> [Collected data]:
------------------------------------------------------------------------

-- ==== Sys2Proof/Machine/Payloads.lean ====
section
/-! DEFINITION. The frame payloads of the structure image: what each holds, and the checks that one payload can fail on its own (R36 to R39, R173 to R183, R202 to R207, R253, R281, R311, R337, R360, R413, R439 to R444). -/

namespace Sys2Proof.Machine

/-- The n bytes at an offset, little-endian (R3); bytes past the end read as 0. -/
def leN : Nat → List Byte → Nat
  | 0, _ => 0
  | n + 1, l => (l.headD 0).toNat + 256 * leN n l.tail

def u (l : List Byte) (o n : Nat) : Nat := leN n (l.drop o)

/-- Every byte of [o, o + n) is 0. -/
def zeros (l : List Byte) (o n : Nat) : Bool := u l o n == 0

def inRange (lo hi x : Nat) : Bool := decide (lo ≤ x) && decide (x ≤ hi)

/-- Error codes of R56. -/
def errMagic : Nat := 0x01
def errHdrCrc : Nat := 0x02
def errFormat : Nat := 0x03
def errLength : Nat := 0x04
def errMember : Nat := 0x05
def errRollback : Nat := 0x06
def errSigKey : Nat := 0x07
def errSigFail : Nat := 0x08
def errKind : Nat := 0x09
def errFrameCrc : Nat := 0x10
def errFrameOrder : Nat := 0x11
def errFrameType : Nat := 0x12
def errFrameTarget : Nat := 0x13
def errFrameLength : Nat := 0x14
def errFrameCount : Nat := 0x15
def errField : Nat := 0x16
def errUnmatched : Nat := 0x17
def errConflict : Nat := 0x20
def errNotQuiesced : Nat := 0x30
def errBase : Nat := 0x31
def errPartialType : Nat := 0x32
def errAborted : Nat := 0x33
def errDisagree : Nat := 0x34

/-- A payload read, or the code that ends the load. -/
abbrev Read := Nat ⊕ FrameBody

/-- The body where the length and the fields are right. -/
def readAs (len : Bool) (ok : Bool) (b : FrameBody) : Read :=
  if !len then .inl errFrameLength else if !ok then .inl errField else .inr b

/-! ## HINGE, PINS, NOTE (R207, R441) -/

def readHinge (l : List Byte) : Read :=
  let c : HingeCfg := { enabled := u l 0 1, boot := u l 1 1, dwellMs := u l 2 2 }
  readAs (l.length == 8) (decide (c.enabled < 32) && decide (c.boot ≤ 4) && inRange 1 10000 c.dwellMs && zeros l 4 4) (.hinge c)

/-- The function code of a configurable ball (R441). -/
def pinFunc (row col : Nat) : Option Nat :=
  match row, col with
  | 62, 23 => some 1
  | 64, 20 => some 2
  | 64, 21 => some 3
  | 64, 22 => some 4
  | 65, 20 => some 5
  | 65, 21 => some 6
  | _, _ => none

def readPin (l : List Byte) (k : Nat) : PinEntry :=
  { row := u l (4 + 4 * k) 1, col := u l (5 + 4 * k) 1, func := u l (6 + 4 * k) 1, attr := u l (7 + 4 * k) 1 }

def pinOk (e : PinEntry) : Bool :=
  (match pinFunc e.row e.col with | some f => e.func == 0 || e.func == f | none => false) && decide (e.attr % 4 ≠ 3) && decide (e.attr < 8)

/-- A PINS payload; a frame for a hub carries no entry. -/
def readPins (l : List Byte) (hub : Bool) : Read :=
  let n := u l 0 2
  let es := (List.range (Nat.min n 6)).map (readPin l)
  readAs (decide (6 < n) || l.length == 4 + 4 * n) (decide (n ≤ 6) && zeros l 2 2 && es.all pinOk && (!hub || n == 0)) (.pins es)

/-! ## STACK_PROFILE (R181 to R183) -/

def readInsert (l : List Byte) (o : Nat) : InsertCfg :=
  let w := u l o 4
  { source := w % 16, width := w / 16 % 16 + 1, start := w / 256 % 64, lsb := w / 2 ^ 14 % 64 }

/-- An insertion's words and pins: bit 22 w + 2 k + e; the column bus has pins 0 to 7 and parity pin 10. -/
def bitPin (b : Nat) : Nat := b % 22 / 2

/-- An insertion stays within bit 43 and the pins of its bus (R183). -/
def insertOk (col : Bool) (raw : Nat) (i : InsertCfg) : Bool :=
  i.source == 0 || (decide (i.source ≤ 7) && decide (raw < 2 ^ 20) &&
    (let w := if i.source = 7 then 1 else i.width
     decide (i.start + w ≤ 44) &&
     (List.range w).all fun k => !col || decide (bitPin (i.start + k) < 8) || bitPin (i.start + k) == 10))

def readCmd (l : List Byte) (o : Nat) : CmdEntry :=
  { code := u l o 1, column := u l (o + 1) 1 == 1, words := u l (o + 2) 1, tclass := u l (o + 3) 1, effect := u l (o + 4) 1,
    pattern := BitVec.ofNat 64 (u l (o + 8) 8),
    inserts := (List.range 8).filterMap fun k =>
      let i := readInsert l (o + 16 + 4 * k)
      if i.source = 0 then none else some i }

def cmdOk (l : List Byte) (o : Nat) : Bool :=
  let e := readCmd l o
  decide (e.code < 32) && decide (u l (o + 1) 1 ≤ 1) && inRange 1 2 e.words && decide (e.tclass < 16) && decide (e.effect ≤ 10) &&
  zeros l (o + 5) 3 && decide (e.pattern.toNat < 2 ^ 44) &&
  (List.range 8).all fun k =>
    let raw := u l (o + 16 + 4 * k) 4
    decide (raw < 2 ^ 20) && insertOk e.column raw (readInsert l (o + 16 + 4 * k))

def readMr (l : List Byte) (o : Nat) : Nat × List Nat := (u l o 1, (List.range 5).map fun k => u l (o + 1 + k) 1)

/-- A STACK_PROFILE payload; `pos` says whether an index is its place among the profiles of every hub that the frame names. -/
def readProfile (l : List Byte) (pos : Nat → Bool) : Read :=
  let vn := u l 1 1
  let mn := u l 0x10 1
  let cn := u l 0x11 1
  let co := 24 + 8 * mn
  let c : ProfileCfg := {
    index := u l 0 1, vendors := (List.range (Nat.min vn 8)).map fun k => u l (8 + k) 1, bankMask := u l 2 1,
    rowLog2 := u l 3 1, rateMin := u l 4 1, rateMax := u l 5 1, banksPerGroup := u l 6 1, parity := u l 7 1 % 2 == 1,
    rfm := u l 7 1 / 2 % 2 == 1, mr := (List.range (Nat.min mn 32)).map fun k => readMr l (24 + 8 * k),
    cmds := (List.range (Nat.min cn 32)).map fun k => readCmd l (co + 48 * k) }
  readAs (l.length == 24 + 8 * mn + 48 * cn)
    (decide (c.index ≤ 3) && pos c.index && inRange 1 8 vn && inRange 1 7 c.bankMask && inRange 9 12 c.rowLog2 && inRange 40 64 c.rateMin &&
     inRange c.rateMin 64 c.rateMax && (c.banksPerGroup == 2 || c.banksPerGroup == 4 || c.banksPerGroup == 8) && decide (u l 7 1 < 4) &&
     ((List.range 8).all fun k => decide (k < vn) || u l (8 + k) 1 == 0) && decide (mn ≤ 32) && inRange 1 32 cn && zeros l 0x12 6 &&
     ((List.range mn).all fun k => zeros l (24 + 8 * k + 6) 2) && ((List.range cn).all fun k => cmdOk l (co + 48 * k)) &&
     decide ((c.cmds.map (·.code)).Nodup)) (.profile c)

/-! ## TIMING_SET (R177) -/

def readRule (l : List Byte) (o : Nat) : TimingRule :=
  { cfrom := u l o 1, cto := u l (o + 1) 1, scope := u l (o + 2) 1, window := u l (o + 3) 1 == 1, value := u l (o + 4) 2, limit := u l (o + 6) 1 }

def ruleOk (l : List Byte) (o : Nat) : Bool :=
  let r := readRule l o
  decide (r.cfrom < 16) && decide (r.cto < 16) && decide (r.scope ≤ 5) && decide (u l (o + 3) 1 ≤ 1) && decide (1 ≤ r.value) &&
  (if r.window then r.cto == r.cfrom && inRange 1 8 r.limit else r.limit == 0) && zeros l (o + 7) 1

/-- A TIMING_SET payload; `parity` says whether a profile of that index has PARITY_EN at 1 on a hub that the frame names (R238). -/
def readTiming (l : List Byte) (parity : Nat → Bool) : Read :=
  let n := u l 2 1
  let c : TimingCfg := { profile := u l 0 1, hinge := u l 1 1, rl := u l 4 2, wl := u l 6 2, parLat := u l 8 2,
                         rules := (List.range n).map fun k => readRule l (16 + 8 * k) }
  readAs (l.length == 16 + 8 * n)
    (decide (c.profile ≤ 3) && decide (c.hinge ≤ 4) && inRange 1 64 n && zeros l 3 1 && inRange 8 255 c.rl && inRange 2 255 c.wl &&
     inRange 8 511 c.parLat && (!(parity c.profile) || decide (c.parLat ≤ c.rl)) && zeros l 10 6 && (List.range n).all fun k => ruleOk l (16 + 8 * k)) (.timing c)

/-! ## STEP_TABLE (R173 to R176, R189) -/

def bitsOf (x lo w : Nat) : Nat := x / 2 ^ lo % 2 ^ w

/-- A step entry, or none where a reserved field or code is used. -/
def readStep (x : Nat) : Option Step :=
  let cmd := bitsOf x 4 5
  let addr := bitsOf x 10 4
  let sel := bitsOf x 14 2
  let cnt := bitsOf x 16 12
  if bitsOf x 40 24 ≠ 0 then none
  else match x % 16 with
    | 0 => some .fin
    | 1 => if addr ≤ 4 then some (.row cmd addr) else none
    | 2 => if addr ≤ 4 ∧ sel ≠ 3 then some (.col cmd (bitsOf x 9 1 == 1) addr sel) else none
    | 3 => if 1 ≤ cnt then some (.wait cnt) else none
    | 4 => if 1 ≤ cnt then some (.loop (bitsOf x 28 8) cnt) else none
    | 5 => if inRange 1 4 (bitsOf x 36 4) then some (.event (bitsOf x 36 4)) else none
    | _ => none

def Step.isLoop : Step → Bool | .loop _ _ => true | _ => false
def Step.isFin : Step → Bool | .fin => true | _ => false
def Step.isRefDone : Step → Bool | .event e => e == 2 | _ => false

/-- LOOP steps name earlier bodies without LOOP or END (R174). -/
def loopsOk (l : List Step) : Bool :=
  (l.zip (List.range l.length)).all fun x =>
    match x.1 with
    | .loop t _ => decide (t < x.2) && ((l.take x.2).drop t).all fun y => !y.isLoop && !y.isFin
    | _ => true

/-- From an entry the walk reaches an END (R176). -/
def reachesEnd (l : List Step) (e : Nat) : Bool := (l.drop e).any Step.isFin

def countRef (l : List Step) : Nat := (l.filter Step.isRefDone).length

/-- REF_DONE steps executed by the walk from an entry (R189): `i` is the index of the next step. -/
def refDones (tbl : List Step) : List Step → Nat → Nat
  | [], _ => 0
  | x :: t, i =>
    match x with
    | .fin => 0
    | .loop b n => (n - 1) * countRef ((tbl.take i).drop b) + refDones tbl t (i + 1)
    | .event e => (if e = 2 then 1 else 0) + refDones tbl t (i + 1)
    | _ => refDones tbl t (i + 1)

/-- Whether R171 gives an operation a bank-state column. -/
def stateFor (op st : Nat) : Bool :=
  if op ≤ 4 then true else if op = 5 ∨ op = 7 ∨ op = 8 then st != 0 else if op = 15 then false else st == 0

/-- One dispatch entry is right for its place. -/
def dispatchOk (steps : List Step) (rfm : Bool) (k e : Nat) : Bool :=
  let op := k / 3
  let need := stateFor op (k % 3)
  if e = 0xFFFF then !need || (op == 7 && !rfm)
  else need && decide (e < steps.length) && reachesEnd steps e &&
    (refDones steps (steps.drop e) e == (if op = 5 ∨ op = 6 then 1 else 0))

def allSome {α : Type} : List (Option α) → Option (List α)
  | [] => some []
  | none :: _ => none
  | some x :: t => (allSome t).map fun r => x :: r

/-- A STEP_TABLE payload; `profs` are the profiles that the hubs named by the frame give its index: the RFM flag of any of them asks for operation 7, and none may give a step's command the other bus. -/
def readSteps (l : List Byte) (profs : Nat → List ProfileCfg) : Read :=
  let n := u l 2 2
  let steps := allSome ((List.range n).map fun k => readStep (u l (0x68 + 8 * k) 8))
  let disp := (List.range 48).map fun k => u l (8 + 2 * k) 2
  let ps := profs (u l 0 1)
  let onBus (col : Bool) (code : Nat) : Bool := ps.all fun c => c.cmds.all fun e => e.code != code || e.column == col
  match steps with
  | none => readAs (l.length == 104 + 8 * n) false .note
  | some st =>
    readAs (l.length == 104 + 8 * n)
      (decide (u l 0 1 ≤ 3) && zeros l 1 1 && zeros l 4 4 && inRange 1 256 n && loopsOk st &&
       (st.all fun x =>
         match x with
         | .row c _ => onBus false c
         | .col c _ _ _ => onBus true c
         | _ => true) &&
       (disp.zip (List.range 48)).all fun x => dispatchOk st (ps.any (·.rfm)) x.2 x.1)
      (.steps { profile := u l 0 1, dispatch := disp, steps := st })

/-! ## REFRESH, DISTURB, ADJACENCY, ECC, THERMAL (R202 to R205, R253, R281) -/

def readRefresh (l : List Byte) : Read :=
  let c : RefreshCfg := { windowMs := u l 0 2, refs := u l 2 2, postponeMax := u l 4 1, srIdleUs := u l 8 4 }
  readAs (l.length == 16)
    (inRange 16 64 c.windowMs && inRange 1024 16384 c.refs && inRange 1 8 c.postponeMax && zeros l 5 3 && inRange 1 10000000 c.srIdleUs && zeros l 12 4)
    (.refresh c)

------------------------------------------------------------------------

> [The problem]:
Your answer should consist solely of the lines above from the line with "zeros l (o + 5)" to the line with "inRange c.rateMin 64", both included, reproduced exactly.

> [Your solution]:
  zeros l (o + 5) 3 && decide (e.pattern.toNat < 2 ^ 44) &&
  (List.range 8).all fun k =>
    let raw := u l (o + 16 + 4 * k) 4
    decide (raw < 2 ^ 20) && insertOk e.column raw (readInsert l (o + 16 + 4 * k))

def readMr (l : List Byte) (o : Nat) : Nat × List Nat := (u l o 1, (List.range 5).map fun k => u l (o + 1 + k) 1)

/-- A STACK_PROFILE payload; `pos` says whether an index is its place among the profiles of every hub that the frame names. -/
def readProfile (l : List Byte) (pos : Nat → Bool) : Read :=
  let vn := u l 1 1
  let mn := u l 0x10 1
  let cn := u l 0x11 1
  let co := 24 + 8 * mn
  let c : ProfileCfg := {
    index := u l 0 1, vendors := (List.range (Nat.min vn 8)).map fun k => u l (8 + k) 1, bankMask := u l 2 1,
    rowLog2 := u l 3 1, rateMin := u l 4 1, rateMax := u l 5 1, banksPerGroup := u l 6 1, parity := u l 7 1 % 2 == 1,
    rfm := u l 7 1 / 2 % 2 == 1, mr := (List.range (Nat.min mn 32)).map fun k => readMr l (24 + 8 * k),
    cmds := (List.range (Nat.min cn 32)).map fun k => readCmd l (co + 48 * k) }
  readAs (l.length == 24 + 8 * mn + 48 * cn)
    (decide (c.index ≤ 3) && pos c.index && inRange 1 8 vn && inRange 1 7 c.bankMask && inRange 9 12 c.rowLog2 && inRange 40 64 c.rateMin &&
     inRange c.rateMin 64 c.rateMax && (c.banksPerGroup == 2 || c.banksPerGroup == 4 || c.banksPerGroup == 8) && decide (u l 7 1 < 4) &&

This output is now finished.